• _Work to be completed_:
Reading through the lines below, count those that include the string "cons"; the answer is that number and nothing else.

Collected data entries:
*** Begin section ***

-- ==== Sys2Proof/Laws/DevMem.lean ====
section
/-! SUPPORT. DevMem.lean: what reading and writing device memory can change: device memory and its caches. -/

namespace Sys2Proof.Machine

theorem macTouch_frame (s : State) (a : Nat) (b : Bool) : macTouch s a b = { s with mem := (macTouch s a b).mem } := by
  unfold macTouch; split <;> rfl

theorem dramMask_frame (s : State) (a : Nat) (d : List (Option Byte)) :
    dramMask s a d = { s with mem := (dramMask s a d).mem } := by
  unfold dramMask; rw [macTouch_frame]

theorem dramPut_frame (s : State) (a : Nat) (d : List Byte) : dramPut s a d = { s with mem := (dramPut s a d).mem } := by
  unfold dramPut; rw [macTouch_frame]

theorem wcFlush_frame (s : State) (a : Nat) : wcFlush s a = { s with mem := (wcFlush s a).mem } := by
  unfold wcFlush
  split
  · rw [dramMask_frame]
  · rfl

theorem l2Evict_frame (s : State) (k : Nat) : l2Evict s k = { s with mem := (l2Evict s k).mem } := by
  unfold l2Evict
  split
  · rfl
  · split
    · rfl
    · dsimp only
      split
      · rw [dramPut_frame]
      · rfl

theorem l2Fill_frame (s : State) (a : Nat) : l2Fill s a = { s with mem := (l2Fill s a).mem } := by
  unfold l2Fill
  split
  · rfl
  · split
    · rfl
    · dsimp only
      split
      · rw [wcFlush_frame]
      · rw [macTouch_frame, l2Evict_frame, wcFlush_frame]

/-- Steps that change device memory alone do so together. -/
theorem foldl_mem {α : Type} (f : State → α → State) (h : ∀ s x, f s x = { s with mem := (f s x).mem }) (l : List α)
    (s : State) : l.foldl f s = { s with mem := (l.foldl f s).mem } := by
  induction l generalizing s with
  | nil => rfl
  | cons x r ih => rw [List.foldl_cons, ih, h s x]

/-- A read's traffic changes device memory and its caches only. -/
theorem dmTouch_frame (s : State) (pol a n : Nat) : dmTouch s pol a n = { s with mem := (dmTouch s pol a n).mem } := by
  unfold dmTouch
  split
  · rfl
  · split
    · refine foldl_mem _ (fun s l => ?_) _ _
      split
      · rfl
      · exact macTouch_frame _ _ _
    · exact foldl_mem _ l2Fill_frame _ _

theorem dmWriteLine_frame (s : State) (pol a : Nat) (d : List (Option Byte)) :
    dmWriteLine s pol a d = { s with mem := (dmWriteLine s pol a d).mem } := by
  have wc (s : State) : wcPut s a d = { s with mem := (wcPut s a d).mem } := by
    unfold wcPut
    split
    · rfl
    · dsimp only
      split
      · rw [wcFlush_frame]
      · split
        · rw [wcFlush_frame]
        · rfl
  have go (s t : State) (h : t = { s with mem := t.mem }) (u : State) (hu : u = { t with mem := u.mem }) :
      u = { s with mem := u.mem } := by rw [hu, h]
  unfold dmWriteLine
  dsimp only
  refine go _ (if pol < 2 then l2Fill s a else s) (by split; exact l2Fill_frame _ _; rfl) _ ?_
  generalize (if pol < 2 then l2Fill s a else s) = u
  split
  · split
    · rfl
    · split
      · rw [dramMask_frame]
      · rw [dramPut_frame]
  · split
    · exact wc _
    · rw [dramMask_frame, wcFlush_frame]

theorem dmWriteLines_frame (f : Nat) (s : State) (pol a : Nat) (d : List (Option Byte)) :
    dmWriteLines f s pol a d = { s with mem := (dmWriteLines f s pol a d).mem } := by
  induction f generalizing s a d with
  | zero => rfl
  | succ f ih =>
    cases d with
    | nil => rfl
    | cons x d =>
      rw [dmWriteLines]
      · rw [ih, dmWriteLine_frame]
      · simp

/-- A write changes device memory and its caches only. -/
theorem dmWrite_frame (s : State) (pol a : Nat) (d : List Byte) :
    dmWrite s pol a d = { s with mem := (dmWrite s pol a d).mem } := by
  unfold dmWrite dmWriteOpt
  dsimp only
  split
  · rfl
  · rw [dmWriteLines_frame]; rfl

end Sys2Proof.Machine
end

*** End section ***

• _Response box_:
2